REPUBLIKA.CO.ID, JAKARTA- Setiap orang yang ditinggal mati oleh orang-orang terdekatnya pasti merasakan kesedihan. Hal tersebut menjadi sebuah kewajaran pada manusia yang sekaligus menunjukan lemahnya manusia sebagai makhluk.
Rasulullah SAW pun ketika merasakan kesedihan ketika ditinggal wafat istrinya sayyidah Khadijah dan pamannya Abu Thalib.
Rasulullah SAW juga merasakan kesedihan yang mendalam ketika putra beliau Ibrahim wafat, bahkan dalam sebuah riwayat dijelaskan sahabat melihat Rasulullah SAW menangis. Rasulullah SAW juga begitu sedih ketika paman beliau Sayyidina Hamzah gugur di medan pertempuran Uhud.
Tetapi kendati Rasulullah SAW menangis, tangisannya adalah rahmat. Dan Rasulullah SAW tidak menghujat Allah SWT dan takdir-Nya, melainkan pasrah dan ridha terhadap segala yang telah ditentukan Allah SWT.
Ini yang membedakan dengan kaum kafir Quraisy jahiliyah, yang ketika ada anggota keluarganya meninggal justru menghujat Allah SWT dan takdir-Nya.
Mereka berlebihan dalam berduka hingga menampar-nampar pipi, menyobek-nyobek baju, meronta-ronta.

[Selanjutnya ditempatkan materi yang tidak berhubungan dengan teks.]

-- ==== Sys2Proof/Machine/Faults.lean ====
section
/-! DEFINITION. FAULT_OCCURRENCE: the Fault Unit takes an occurrence (R165, R166); STORAGE_ERROR: stored bits change
(R156). -/

namespace Sys2Proof.Machine

namespace State

/-- Step 3 of R165: a major occurrence is captured if the first-fault record is empty (R166); otherwise its class joins
the later-majors set. -/
def captureOrJoin (o : Occurrence) (s : State) : State :=
  match s.faults.first with
  | none => { s with faults := { s.faults with first := some ⟨o, s.millis⟩ } }
  | some _ => { s with faults := { s.faults with later := s.faults.later.set (classNo o.cls) true } }

/-- An occurrence taken by the Fault Unit (R165): ignored in full where its class is not detected; otherwise counted,
reported on the target port's list, and captured or joined where the class is major. -/
def takeOccurrence (o : Occurrence) (s : State) : State :=
  let r := s.faultClass o.cls
  if !r.detect then s
  else
    let t := { s with faults := { s.faults with classes := s.faults.classes.update (classNo o.cls) fun r =>
      { r with count := if r.count = 255 then r.count else r.count + 1 } } }
    let t := if r.report then t.notify r.target .fault (.fault o.cls) else t
    if r.severity = .major then t.captureOrJoin o else t

/-- One of the occurrences reported is taken; the others wait (R164, R165; log 8). -/
def takeReported (index : Nat) (s : State) : State :=
  match s.faults.reported[index]? with
  | none => s
  | some o => State.takeOccurrence o { s with faults := { s.faults with reported := s.faults.reported.eraseIdx index } }

end State

def execFaultOccurrence (index : Nat) (s : State) : Host.Outcome State Fault Refusal := .next (s.takeReported index)

/-- A stored bit changes: it comes into error, or out of it. The list stays in ascending order (log 9). -/
def toggleBit (b : Nat) : List Nat → List Nat
  | [] => [b]
  | e :: es => if b < e then b :: e :: es else if b = e then es else e :: toggleBit b es

/-- STORAGE_ERROR (R156). -/
def storageError (n : ChannelNo) (bits : List Nat) (s : State) : State :=
  s.modChannel n fun r => { r with errors := bits.foldl (fun es b => toggleBit b es) r.errors }

def execStorageError (n : ChannelNo) (bits : List Nat) (s : State) : Host.Outcome State Fault Refusal :=
  .next (storageError n bits s)

end Sys2Proof.Machine
end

Inilah yang tidak diperbolehkan dalam ajaran Islam.
Dalam kitab at-Tadzkirah karya Muhammad bin Ahmad bin Abi Bakar bin Farh Al Anshari Al Khazraji, Al Andalusi, Al Qurthubi atau dikenal sebagai Imam Qurthubi, ada kisah menarik tentang bagaimana Nabi Adam menjelaskan tentang mati pada sayyidati Hawa serta bagaimana Nabi Adam memperbolehkan hawa menangis sewajarnya.
Kisah ini terdapat pada bab an nahyi 'an tamanniy al mauti waddu'ai bihi lidzurri nazala fi al-maali wa al-jasadi).
Dikisahkan bahwa Nabi Adam memberitahu istrinya bahwa anaknya telah meninggal. Lalu sayyidah Hawa pun bertanya tentang apa itu mati?
Nabi Adam menjelaskan bahwa mati itu tidak bisa makan dan tidak bisa minum, tidak bisa berdiri dan tidak bisa duduk.
Baca juga: Muhammadiyah Resmi Beli Gereja di Spanyol yang Juga Bekas Masjid Era Abbasiyah
Lalu Hawa pun menjadi sedih dan menangis. Kemudian nabi Adam memperbolehkan istrinya dan anak perempuannya menangis. Sedang Nabi Adam sendiri beserta anak laki-lakinya menahan diri agar tidak menangis.
وروى الترمذي الحكيم أبو عبدالله : حدثنا قتيبة بن سعيد والخطيب بن سالم عن عبد العزيز الماجشون عن محمد بن المنكدر قال: مات ابن لام عليه السلام : فقال : يا حوا إنه قد مات ابنك، قالت: وما الموت ؟ قال : لا يأكل، ولا يشرب، ولا يقوم، ولا يقعد، فرنت. فقال آدم عليه السلام: عليك الرنة وعلى بناتك أنا وبني منها برآء
Dan At Tirmidzi Al Hakim Abu Abdullah meriwayatkan, Qutaybah bin Saidd dan Al Khotib bin Salim meriwayatkan dari Abdul Aziz Al Majisyun dari Muhammad bin Al Mankadr berkata, “Nabi Adam memberitakan kepada Hawa bahwa anaknya telah meninggal, lalu dia berkata, "Wahai Hawa, anakmu telah meninggal dunia."
Hawa kemudian bertanya, "Apa yang dimaksud dengan meninggal dunia?" Dia berkata, "Meninggal dunia adalah tidak bisa makan dan tidak bisa minum, tidak bisa berdiri dan tidak bisa duduk." Mendengar keterangan tersebut Hawa menjadi sedih dan menangis. Lalu Adam berkata kepadanya, "Kamu dan anak perempuanmu berhak menangisinya, sedangkan aku dan anak laki-lakiku tidak harus menangisinya."
Ini sekaligus menunjukkan kaum Adam lebih dapat tegar atau mampu menahan dirinya sehingga tidak larut dalam tangis ketika ada anggota keluarganya meninggal, sedangkan kaum Hawa cenderung merasakan duka yang mendalam dan tak mampu membendung tangis ketika ada keluarganya yang meninggal. Wallahu 'alam.